> **TASK TO COMPLETE**: Print, please, the line that contains "staged s p)) := by" and each line after it to the end of the entries, unchanged and with nothing else.
BEGIN RECORDS PROVIDED
/-! ### Source -/

@[simp] theorem presetLegs_clocked (p : Nat × Nat × Snap) (s : State) (t : Train) (share : Nat) (h : Clocked p s) : Clocked p ((presetLegs s t share)) := by
  unfold presetLegs
  simp +contextual (maxDischargeDepth := 30) only [Bool.and_eq_true, beq_iff_eq, Bool.not_eq_eq_eq_not, Bool.not_true, Fin.getElem_fin, h, State.modLeg_clocked, setCtl_clocked, setRect_clocked, clocked_ite, modHw_clocked, implies_true, forAll_clocked]
@[simp] theorem presetTrain_clocked (p : Nat × Nat × Snap) (s : State) (t : Train) (total : Nat) (h : Clocked p s) : Clocked p ((presetTrain s t total)) := by
  unfold presetTrain
  simp +contextual (maxDischargeDepth := 30) only [beq_iff_eq, Fin.getElem_fin, h, clocked_mk, State.evt_clocked, clocked_ite,
    State.modTrain_clocked, setTrain_clocked, presetLegs_clocked, clocked_tick, clocked_pub, and_self]
@[simp] theorem ridePreset_clocked (p : Nat × Nat × Snap) (s : State) (h : Clocked p s) : Clocked p ((ridePreset s)) := by
  unfold ridePreset
  simp +contextual (maxDischargeDepth := 30) only [Bool.not_eq_eq_eq_not, Bool.not_true, List.isEmpty_iff, List.filter_eq_nil_iff, List.mem_finRange, Bool.and_eq_true, bne_iff_ne, ne_eq, not_and, Decidable.not_not, forall_const, Fin.isValue, Fin.getElem_fin, Fin.val_zero, Fin.val_one, not_true_eq_false, not_false_eq_true, implies_true, imp_self, ↓reduceIte, List.contains_eq_mem, List.mem_filter, true_and, Bool.decide_and, Bool.decide_eq_true, decide_not, clocked_mk, h, clocked_tick, clocked_pub, and_self, presetTrain_clocked, foldl_clocked, State.evt_clocked, clocked_ite]
@[simp] theorem nodeCheck_clocked (p : Nat × Nat × Snap) (s : State) (k : Fin 2) (h : Clocked p s) : Clocked p ((nodeCheck s k)) := by
  unfold nodeCheck
  dsimp only
  split
  · refine ridePreset_clocked _ _ (forAll_clocked p _ _ (by simp [h]) fun s a hs => ?_)
    (repeat' split) <;> simp [hs]
  · exact h
@[simp] theorem ridePreload_clocked (p : Nat × Nat × Snap) (s : State) (h : Clocked p s) : Clocked p ((ridePreload s)) := by
  unfold ridePreload
  ((try dsimp only); (repeat' split) <;> (simp +contextual (maxDischargeDepth := 30) only [Fin.getElem_fin, State.modLoop_clocked, h, *]; done))
@[simp] theorem srcBoundary_clocked (p : Nat × Nat × Snap) (s : State) (h : Clocked p s) : Clocked p ((srcBoundary s)) := by
  unfold srcBoundary
  simp +contextual (maxDischargeDepth := 30) only [Fin.getElem_fin, List.any_eq_true, List.mem_finRange, bne_iff_ne, ne_eq, true_and, Bool.and_eq_true, beq_iff_eq, decide_eq_true_eq, clocked_mk, h, clocked_tick, clocked_pub, and_self, State.modSrc_clocked, implies_true, forAll_clocked, State.evt_clocked, clocked_ite, nodeCheck_clocked, State.modNode_clocked]

/-! ### Battery -/

@[simp] theorem batNewTemp_clocked (q : Nat × Nat × Snap) (s : State) (p : BPort) (h : Clocked q s) : Clocked q ((batNewTemp s p)) := by
  unfold batNewTemp
  ((try dsimp only); (repeat' split) <;> (simp +contextual (maxDischargeDepth := 30) only [h, State.modBat_clocked, State.evt_clocked, *]; done))
@[simp] theorem ntcResult_clocked (q : Nat × Nat × Snap) (s : State) (p : BPort) (isB : Bool) (res : Int) (ow : Bool) (h : Clocked q s) : Clocked q ((ntcResult s p isB res ow)) := by
  unfold ntcResult
  simp +contextual (maxDischargeDepth := 30) only [Int.reduceMul, Bool.or_eq_true, decide_eq_true_eq, State.modBat_cp, Fin.getElem_fin, upd_same_val, Bool.and_eq_true, bne_iff_ne, ne_eq, Bool.not_and, Bool.not_eq_eq_eq_not, Bool.not_true, ite_not, h, State.modBat_clocked, clocked_ite, State.evt_clocked, batNewTemp_clocked]
@[simp] theorem energyTick_clocked (q : Nat × Nat × Snap) (s : State) (p : BPort) (h : Clocked q s) : Clocked q ((energyTick s p)) := by
  unfold energyTick
  simp +contextual (maxDischargeDepth := 30) only [h, State.modBat_clocked]
@[simp] theorem removalStop_clocked (q : Nat × Nat × Snap) (s : State) (p : BPort) (h : Clocked q s) : Clocked q ((removalStop s p)) := by
  unfold removalStop
  simp +contextual (maxDischargeDepth := 30) only [h, trainHold_clocked, implies_true, foldl_clocked]
@[simp] theorem phaseEntered_clocked (q : Nat × Nat × Snap) (s : State) (p : BPort) (old : Nat) (h : Clocked q s) : Clocked q ((phaseEntered s p old)) := by
  unfold phaseEntered
  simp +contextual (maxDischargeDepth := 30) only [beq_iff_eq, Bool.and_eq_true, Nat.reduceBEq, Bool.or_self, Bool.and_self, Bool.false_eq_true,
    ↓reduceIte, Bool.or_eq_true, h, State.modBat_clocked, State.evt_clocked, clocked_ite]
@[simp] theorem qualWindow_clocked (q : Nat × Nat × Snap) (s : State) (p : BPort) (h : Clocked q s) : Clocked q ((qualWindow s p)) := by
  unfold qualWindow
  simp +contextual (maxDischargeDepth := 30) only [Fin.getElem_fin, h, batNewTemp_clocked, clocked_ite]
@[simp] theorem forcePhase_clocked (q : Nat × Nat × Snap) (s : State) (p : BPort) (ph : Nat) (h : Clocked q s) : Clocked q ((forcePhase s p ph)) := by
  unfold forcePhase
  simp +contextual (maxDischargeDepth := 30) only [h, set_BP_PHASE_PHASE_clocked, phaseEntered_clocked, qualWindow_clocked]
@[simp] theorem forceFault_clocked (q : Nat × Nat × Snap) (s : State) (p : BPort) (cause : Nat) (h : Clocked q s) : Clocked q ((forceFault s p cause)) := by
  unfold forceFault
  simp +contextual (maxDischargeDepth := 30) only [h, forcePhase_clocked, State.modBat_clocked, raise_clocked, clocked_ite]
@[simp] theorem bpRestart_clocked (q : Nat × Nat × Snap) (s : State) (p : BPort) (h : Clocked q s) : Clocked q ((bpRestart s p)) := by
  unfold bpRestart
  simp +contextual (maxDischargeDepth := 30) only [bne_iff_ne, ne_eq, Fin.getElem_fin, Bool.and_eq_true, decide_eq_true_eq, Bool.or_eq_true, Bool.not_eq_eq_eq_not, Bool.not_true, ite_not, h, State.modBat_clocked, forcePhase_clocked, State.evt_clocked, clocked_ite]
@[simp] theorem probeDiscard_clocked (q : Nat × Nat × Snap) (s : State) (p : BPort) (cause : Nat) (h : Clocked q s) : Clocked q ((probeDiscard s p cause)) := by
  unfold probeDiscard
  simp +contextual (maxDischargeDepth := 30) only [h, State.modBat_clocked, State.evt_clocked]
@[simp] theorem probeBoundary_clocked (q : Nat × Nat × Snap) (s : State) (p : BPort) (h : Clocked q s) : Clocked q ((probeBoundary s p)) := by
  unfold probeBoundary
  simp +contextual (maxDischargeDepth := 30) only [Bool.and_eq_true, Fin.getElem_fin, decide_eq_true_eq, h, probeDiscard_clocked, State.modBat_clocked, clocked_ite]
@[simp] theorem batMeasure_clocked (q : Nat × Nat × Snap) (s : State) (p : BPort) (h : Clocked q s) : Clocked q ((batMeasure s p)) := by
  unfold batMeasure
  simp +contextual (maxDischargeDepth := 30) only [h, State.modBat_clocked]
@[simp] theorem batTargets_clocked (q : Nat × Nat × Snap) (s : State) (p : BPort) (h : Clocked q s) : Clocked q ((batTargets s p)) := by
  unfold batTargets
  simp +contextual (maxDischargeDepth := 30) only [h, State.modBat_clocked]
@[simp] theorem batForce_clocked (q : Nat × Nat × Snap) (s : State) (p : BPort) (h : Clocked q s) : Clocked q ((batForce s p)) := by
  unfold batForce
  ((try dsimp only); (repeat' split) <;> (simp +contextual (maxDischargeDepth := 30) only [State.modBatHw_clocked, State.modBat_clocked, removalStop_clocked, h, forceFault_clocked, forcePhase_clocked, State.evt_clocked, *]; done))
@[simp] theorem batPin_clocked (q : Nat × Nat × Snap) (s : State) (p : BPort) (h : Clocked q s) : Clocked q ((batPin s p)) := by
  unfold batPin
  simp +contextual (maxDischargeDepth := 30) only [Bool.not_eq_eq_eq_not, Bool.not_true, Fin.getElem_fin, Bool.and_eq_true, decide_eq_true_eq, beq_iff_eq, h, State.modBatHw_clocked, forceFault_clocked, clocked_ite, clocked_mk, clocked_tick, clocked_pub, and_self]
@[simp] theorem batPhase_clocked (q : Nat × Nat × Snap) (old : State) (staged : Bool) (s : State) (p : BPort) (h : Clocked q s) : Clocked q ((batPhase old staged s p)) := by
  unfold batPhase
  simp +contextual (maxDischargeDepth := 30) only [Bool.not_eq_eq_eq_not, Bool.not_true, Bool.false_eq_true, ↓reduceIte, bne_iff_ne, ne_eq, ite_not, h, set_BP_PHASE_PHASE_clocked, batForce_clocked, batPin_clocked, phaseEntered_clocked, qualWindow_clocked, State.evt_clocked, clocked_ite]
@[simp] theorem batPresence_clocked (q : Nat × Nat × Snap) (s : State) (p : BPort) (h : Clocked q s) : Clocked q ((batPresence s p)) := by
  unfold batPresence
  simp +contextual (maxDischargeDepth := 30) only [Bool.and_eq_true, beq_iff_eq, h, State.modBatHw_clocked, State.modBat_clocked]
@[simp] theorem batAge_clocked (q : Nat × Nat × Snap) (s : State) (p : BPort) (h : Clocked q s) : Clocked q ((batAge s p)) := by
  unfold batAge
  ((try dsimp only); (repeat' split) <;> (simp +contextual (maxDischargeDepth := 30) only [h, State.modBat_clocked, batNewTemp_clocked, *]; done))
END RECORDS PROVIDED
> **WRITTEN REPLY**:
@[simp] theorem batPhase_clocked (q : Nat × Nat × Snap) (old : State) (staged : Bool) (s : State) (p : BPort) (h : Clocked q s) : Clocked q ((batPhase old staged s p)) := by
  unfold batPhase
  simp +contextual (maxDischargeDepth := 30) only [Bool.not_eq_eq_eq_not, Bool.not_true, Bool.false_eq_true, ↓reduceIte, bne_iff_ne, ne_eq, ite_not, h, set_BP_PHASE_PHASE_clocked, batForce_clocked, batPin_clocked, phaseEntered_clocked, qualWindow_clocked, State.evt_clocked, clocked_ite]
@[simp] theorem batPresence_clocked (q : Nat × Nat × Snap) (s : State) (p : BPort) (h : Clocked q s) : Clocked q ((batPresence s p)) := by
  unfold batPresence
  simp +contextual (maxDischargeDepth := 30) only [Bool.and_eq_true, beq_iff_eq, h, State.modBatHw_clocked, State.modBat_clocked]
@[simp] theorem batAge_clocked (q : Nat × Nat × Snap) (s : State) (p : BPort) (h : Clocked q s) : Clocked q ((batAge s p)) := by
  unfold batAge
  ((try dsimp only); (repeat' split) <;> (simp +contextual (maxDischargeDepth := 30) only [h, State.modBat_clocked, batNewTemp_clocked, *]; done))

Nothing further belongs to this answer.